То есть такого рода «умения падать», с которого собственно впервые для нас и появляется возможность «взлететь», берёт своё начало способность нашего собственного или собственно человеческого – умения «летать» (ср. пер. Топорова: «Нам надо научиться падать,/ тогда научимся летать»).

Умения «дерзать» – «полетом прядать», взлетать «превыше птицы, до небес» (den Vögeln allen im Fliegen es zuvorzutun).

«Летать» (Fliegen) для собственно нашего человеческого существа (существа человеческого духа, чувства, мысли, слова, речи) может означать здесь только одно:

«На время» прервав, хотя бы на одно своё мгновение остановив образ действия этого общего для всех существ и вещей мира естественного «закона» их паденья (или не-естественного для нас образа действия нашего «одинокого» от него от-паденья), попытаться совершить нечто почти-что для себя невозможное – каким-то сверх-естественным для существа «человеческой природы» (как впрочем и совершенно противо-естественным для всех прочих по своей природе способных летать существ: «птиц» или «ангелов») усилием духа (чувства, мысли, слова, поэтической речи) совершить попытку оторваться «от земли» и воспрянуть прямо «до небес»; совершить головокружительный скачёк в неведомое и попытаться продлить хотя бы на миг этот свой «затяжной прыжок», стремительный «полёт» в нём с заранее-закрытыми глазами (zuvor-zutun, но при этом «предварительно», zutun «исполненными», zuvor полнотой видения образа бытия всего того, что здесь предстоит постичь и увидеть) – пролетая «на» или «по» самой границе явления образа бытия этого самого своего «падшего» или «низшего» мира и его «высшего» образа инобытия: границе явления образа бытия видимого и безвидного, дневного и ночного, земного и небесного, временного и вечного, смертного и бессмертного, божественного и человеческого.

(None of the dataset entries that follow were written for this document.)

-- ==== Sys2Proof/Machine/Passes.lean ====
section
/-! DEFINITION. The passes of a cell's matrix array before they enter it (04_matrix_array.md R99–R104, R114–R120;
05_sparsity.md R133–R139): descriptors and their checks, the pass queue, sampling, zero-skip scans, runs and metadata.
Commands: SEQ_PASS, FEED_ISSUE, TILE_FETCH_START, ZSKIP_SCAN_END, METADATA_ARRIVAL, FEED_ENABLE, FEED_ABORT. -/

namespace Sys2Proof.Machine

/-- Run a continuation for each element and collect what they give. -/
def collect {α β : Type} : List α → (α → (β → Eff) → Eff) → (List β → Eff) → Eff
  | [], _, k => k []
  | x :: rest, f, k => f x fun b => collect rest f fun bs => k (b :: bs)

/-! The descriptor (R100) -/

/-- An offset field that is not used. -/
def noOffset : Nat := 0xFFFFFFFF

def Pass.flag (p : Pass) (i : Nat) : Bool := leAt p.desc 4 2 / 2 ^ i % 2 == 1
def Pass.first (p : Pass) : Bool := p.flag 0
def Pass.last (p : Pass) : Bool := p.flag 1
def Pass.md (p : Pass) : Bool := p.flag 2
def Pass.sp24 (p : Pass) : Bool := p.flag 3
def Pass.zskip (p : Pass) : Bool := p.flag 4
def Pass.mxA (p : Pass) : Bool := p.flag 5
def Pass.mxW (p : Pass) : Bool := p.flag 6
def Pass.neg (p : Pass) : Bool := p.flag 7
def Pass.dual (p : Pass) : Bool := p.flag 8
def Pass.neg2 (p : Pass) : Bool := p.flag 9
def Pass.mode (p : Pass) : Nat := leAt p.desc 4 2 / 2 ^ 10 % 4
def Pass.stepBound (p : Pass) : Bool := p.flag 12
def Pass.first2 (p : Pass) : Bool := p.flag 13
def Pass.wFmt (p : Pass) : Nat := byteAt p.desc 0
def Pass.outFmt (p : Pass) : Nat := byteAt p.desc 3
def Pass.m (p : Pass) : Nat := leAt p.desc 6 2
def Pass.wAddr (p : Pass) : Nat := leAt p.desc 8 8
def Pass.aBase (p : Pass) : Nat := leAt p.desc 16 4
def Pass.aStride (p : Pass) : Nat := leAt p.desc 20 4
def Pass.accRow (p : Pass) : Nat := leAt p.desc 24 2
def Pass.acc2Row (p : Pass) : Nat := leAt p.desc 26 2
def Pass.cbSlot (p : Pass) : Nat := byteAt p.desc 28
def Pass.part (p : Pass) : Nat := byteAt p.desc 29 % 4
def Pass.cplx (p : Pass) : Nat := byteAt p.desc 29 / 4 % 4
def Pass.shift (p : Pass) : Nat := byteAt p.desc 29 / 16 % 4
def Pass.zA (p : Pass) : Nat := byteAt p.desc 30
def Pass.pbx (p : Pass) : Nat := byteAt p.desc 31
def Pass.outBase (p : Pass) : Nat := leAt p.desc 32 4
def Pass.outStride (p : Pass) : Nat := leAt p.desc 36 4
def Pass.maskBase (p : Pass) : Nat := leAt p.desc 40 4
def Pass.sTensor (p : Pass) : Nat := leAt p.desc 44 4
def Pass.sChan (p : Pass) : Nat := leAt p.desc 48 4
def Pass.sRow (p : Pass) : Nat := leAt p.desc 52 4
def Pass.kScale (p : Pass) : Nat := leAt p.desc 56 4
def Pass.mxBase (p : Pass) : Nat := leAt p.desc 60 4

/-- Codebook weights. -/
def Pass.cb (p : Pass) : Bool := p.wFmt == 0x10 || p.wFmt == 0x11

/-- The operand format of the activations. -/
def Pass.aOp (p : Pass) : Fmt := (Fmt.ofCode (byteAt p.desc 1)).getD .fp32

/-- The stored format of the activations. -/
def Pass.aSrc (p : Pass) : Fmt := (Fmt.ofCode (byteAt p.desc 2)).getD .fp32

/-- Bits of a stored weight. -/
def Pass.wBits (p : Pass) : Nat :=
  if p.wFmt = 0x10 then 4 else if p.wFmt = 0x11 then 8 else ((Fmt.ofCode p.wFmt).getD .fp32).bits

/-- R97: weight rows stored. -/
def Pass.stored (p : Pass) : Nat :=
  if p.aOp.bits = 16 then 64 else if !p.cb && p.wBits == 4 && p.aOp.bits == 4 then 256 else 128

/-- R97: logical K per pass. -/
def Pass.k (p : Pass) : Nat := if p.sp24 then 256 else p.stored

/-- R136: groups per pass. -/
def Pass.groups (p : Pass) : Nat := p.k / 8

/-- Stored weight rows per group. -/
def Pass.groupRows (p : Pass) : Nat := if p.sp24 then 4 else 8

/-- Weight bytes per group. -/
def Pass.groupBytes (p : Pass) : Nat := p.groupRows * 64 * p.wBits / 8

/-- R102: bytes of the tile data. -/
def Pass.dataBytes (p : Pass) : Nat := p.stored * 64 * p.wBits / 8

/-- R102: the device address of the metadata. -/
def Pass.metaAddr (p : Pass) : Nat := p.wAddr + p.dataBytes + (if p.sp24 then 2048 else 0)

/-- Elements stored per activation row: a planar complex row holds two halves (R100). -/
def Pass.rowElems (p : Pass) : Nat := if p.cplx = 0 then p.k else 2 * p.k

/-- Bytes of a stored activation row. -/
def Pass.rowBytes (p : Pass) : Nat := p.aSrc.size p.rowElems

/-- Whether the pass writes output rows. -/
def Pass.output (p : Pass) : Bool := p.last && p.outFmt != 0xFF

/-- The output format. -/
def Pass.oFmt (p : Pass) : Fmt := (Fmt.ofCode p.outFmt).getD .fp32

/-! The checks at issue (R85, R101, R104) -/

/-- R101: codes that may be stored weights, stored activations, operands and outputs. -/
def wCode (n : Nat) : Bool := decide (n ≤ 4) || decide (8 ≤ n ∧ n ≤ 0x0B) || n == 0x10 || n == 0x11
def aCode (n : Nat) : Bool := decide (n ≤ 5) || decide (8 ≤ n ∧ n ≤ 0x0C)
def opCode (n : Nat) : Bool := decide (n ≤ 4) || decide (8 ≤ n ∧ n ≤ 0x0B)
def outCode (n : Nat) : Bool := decide (n ≤ 5) || decide (8 ≤ n ∧ n ≤ 0x0B) || n == 0x0D || n == 0xFF

/-- An FP8 or FP4 format. -/
def Fmt.tiny : Fmt → Bool
  | .e4m3 | .e5m2 | .e2m1 => true
  | _ => false

/-- BF16 or FP16. -/
def Fmt.half : Fmt → Bool
  | .bf16 | .fp16 => true
  | _ => false

/-- An integer format of at most 8 bits. -/
def Fmt.smallInt (f : Fmt) : Bool := f.isInt && decide (f.bits ≤ 8)

/-- R85: whether activations and weights pair, with or without MX scales. -/
def pairOk (a w : Fmt) (mx : Bool) : Bool :=
  (a.tiny && w.tiny) || (!mx && ((a.half && w.half) || (a.smallInt && w.smallInt)))

/-- R78: the entry format of a slot that a weight format can use. -/
def State.slotFor (s : State) (c wFmt slot : Nat) : Option Fmt :=
  match s.cbUsable c slot with
  | some (size, f) => if size = wFmt - 0x10 ∧ slot < 64 then some f else none
  | none => none

/-- R104: the weight operand formats that the pass may have, as far as its issue tells. -/
def State.wFmts (s : State) (c : Nat) (p : Pass) : List Fmt :=
  if p.cb then
    (if p.cbSlot = 0xFF then (if p.wFmt = 0x10 then [.e4m3, .e5m2, .bf16] else [.bf16])
     else if p.cbSlot < 64 then (s.slotFor c p.wFmt p.cbSlot).toList
     else [])
  else (Fmt.ofCode p.wFmt).toList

(В «Сонетах» Рильке описывает путь совершения этого самого полёта «по» или «у почти исчезающей грани»: «…но взвейся в Осанне,/ В гимне крылатом взойди на божественный круг./ Вечно над пропастью будь у почти исчезающей грани», Сонеты к Орфею, 2, XIII, пер. Карельского. Ср. с двумя первыми строками другого его стиха 30 октября 1924: «Жизненный путь. И вдруг мановеньем единым -/ это полет за утлый земной окоем»).

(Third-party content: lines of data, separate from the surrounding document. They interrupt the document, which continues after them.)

-- ==== Sys2Proof/Machine/Crypto.lean ====
section
/-! DEFINITION. The standard algorithms that the spec names for digests, postmarks and signatures (13_host_interface.md R368,
12_chart.md R335, 16_bringup_firmware.md): SHA-512, HMAC-SHA-512 and RSASSA-PKCS1-v1_5 verification with RSA-4096. -/

namespace Sys2Proof.Machine

/-- The integer k-th root of `n`, found bit by bit below 2^bits on top of `r`. -/
def rootBits (k n : Nat) : Nat → Nat → Nat
  | 0, r => r
  | bits + 1, r => rootBits k n bits (if (r + 2 ^ bits) ^ k ≤ n then r + 2 ^ bits else r)

/-- The first 64 bits of the fractional part of the k-th root of a prime, from which SHA-512 takes its constants. -/
def rootWord (k p : Nat) : Word := BitVec.ofNat 64 (rootBits k (p * 2 ^ (64 * k)) 72 0)

/-- The primes below 410: the first 80. -/
def shaPrimes : List Nat := (List.range 410).filter fun n => 2 ≤ n && (List.range 21).all fun d => d < 2 || n % d != 0 || n == d

/-- The initial hash value of SHA-512: the square roots of the first 8 primes. -/
def shaInit : List Word := (shaPrimes.take 8).map (rootWord 2)

/-- The round constants of SHA-512: the cube roots of the first 80 primes. -/
def shaConsts : List Word := shaPrimes.map (rootWord 3)

/-- A word turned right by each of some distances, with the results combined. -/
def turns (x : Word) (by_ : List Nat) : Word := by_.foldl (fun y n => y ^^^ x.rotateRight n) 0

/-- One step of the message schedule: the last 16 words, latest first, give the next. -/
def shaNext (w : List Word) : Word :=
  let old := w.getD 14 0
  let new := w.getD 1 0
  w.getD 15 0 + (turns old [1, 8] ^^^ (old >>> 7)) + w.getD 6 0 + (turns new [19, 61] ^^^ (new >>> 6))

/-- The schedule of a block: its 16 words followed by 64 more. -/
def shaSchedule : Nat → List Word → List Word
  | 0, w => w.reverse
  | n + 1, w => shaSchedule n (shaNext w :: w)

/-- One round. -/
def shaRound (h : List Word) (k w : Word) : List Word :=
  match h with
  | [a, b, c, d, e, f, g, i] =>
    let pick := (e &&& f) ||| (~~~e &&& g)
    let most := (a &&& (b ||| c)) ||| (b &&& c)
    let x := k + w + i + pick + turns e [41, 18, 14]
    [x + most + turns a [39, 34, 28], a, b, c, x + d, e, f, g]
  | _ => h

/-- The rounds of a block. -/
def shaRounds : List Word → List Word → List Word → List Word
  | k :: ks, w :: ws, h => shaRounds ks ws (shaRound h k w)
  | _, _, h => h

/-- The hash after one more block of 128 bytes. -/
def shaBlock (h : List Word) (block : List Byte) : List Word :=
  let w := (List.range 16).map fun i => BitVec.ofNat 64 (beNat ((block.drop (8 * i)).take 8))
  let h' := shaRounds shaConsts (shaSchedule 64 w.reverse) h
  (h.zip h').map fun p => p.1 + p.2

/-- The hash after `n` blocks. -/
def shaBlocks : Nat → List Byte → List Word → List Word
  | 0, _, h => h
  | n + 1, m, h => shaBlocks n (m.drop 128) (shaBlock h (m.take 128))

/-- SHA-512 of a message: 64 bytes. -/
def sha512 (m : List Byte) : List Byte :=
  let pad := (111 + 128 - m.length % 128) % 128
  let p := m ++ [0x80] ++ List.replicate pad 0 ++ toBE 16 (8 * m.length)
  (shaBlocks (p.length / 128) p shaInit).flatMap fun w => toBE 8 w.toNat

/-- HMAC-SHA-512. -/
def hmac512 (key m : List Byte) : List Byte :=
  let k := if 128 < key.length then sha512 key else key
  let k := k ++ List.replicate (128 - k.length) 0
  sha512 (k.map (fun b => b ^^^ 0x5C) ++ sha512 (k.map (fun b => b ^^^ 0x36) ++ m))

/-- b^e mod n over the low `fuel` bits of e. -/
def powMod : Nat → Nat → Nat → Nat → Nat
  | 0, _, _, n => 1 % n
  | fuel + 1, b, e, n =>
    let r := powMod fuel (b * b % n) (e / 2) n
    if e % 2 = 1 then r * b % n else r

/-- The encoded message of RSASSA-PKCS1-v1_5 with SHA-512 for a 4,096-bit modulus. -/
def pkcsEncode (m : List Byte) : List Byte :=
  [0x00, 0x01] ++ List.replicate 426 0xFF ++ [0x00] ++
    [0x30, 0x51, 0x30, 0x0d, 0x06, 0x09, 0x60, 0x86, 0x48, 0x01, 0x65, 0x03, 0x04, 0x02, 0x03, 0x05, 0x00, 0x04, 0x40] ++ sha512 m

/-- Whether a 512-byte signature over a message verifies with the public key (modulus, exponent). -/
def rsaVerify (key : Nat × Nat) (m sig : List Byte) : Bool :=
  sig.length == 512 && decide (beNat sig < key.1) && powMod 64 (beNat sig) key.2 key.1 == beNat (pkcsEncode m)

end Sys2Proof.Machine
end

7. В дополнение к выше сказанному Рильке приводит свои последние заключительные строки этого стиха (заключив в скобки суть сказанного, оставив в этом своём заключении исключительно иронический тон поэтического высказывания и поставив после него неопределённое многоточие):

(Ведь не летают больше и ангелы.
Серафимы подобьями грузных птиц
сидят вкруг Него, размышляя, –
останки птичьи, пингвинья стая,
осевшая в чахлом обличье…).

И наконец последнее, седьмое, что поэт собирается сказать в этом своём «заключении» – так это то, что нам не следует забывать о существующем отличии этой нашей собственной человеческой способности к умению падать и в падении взлетать от способности к полёту таких двух родов крылатых существ – как род тех же самых «птиц» и род «ангелов».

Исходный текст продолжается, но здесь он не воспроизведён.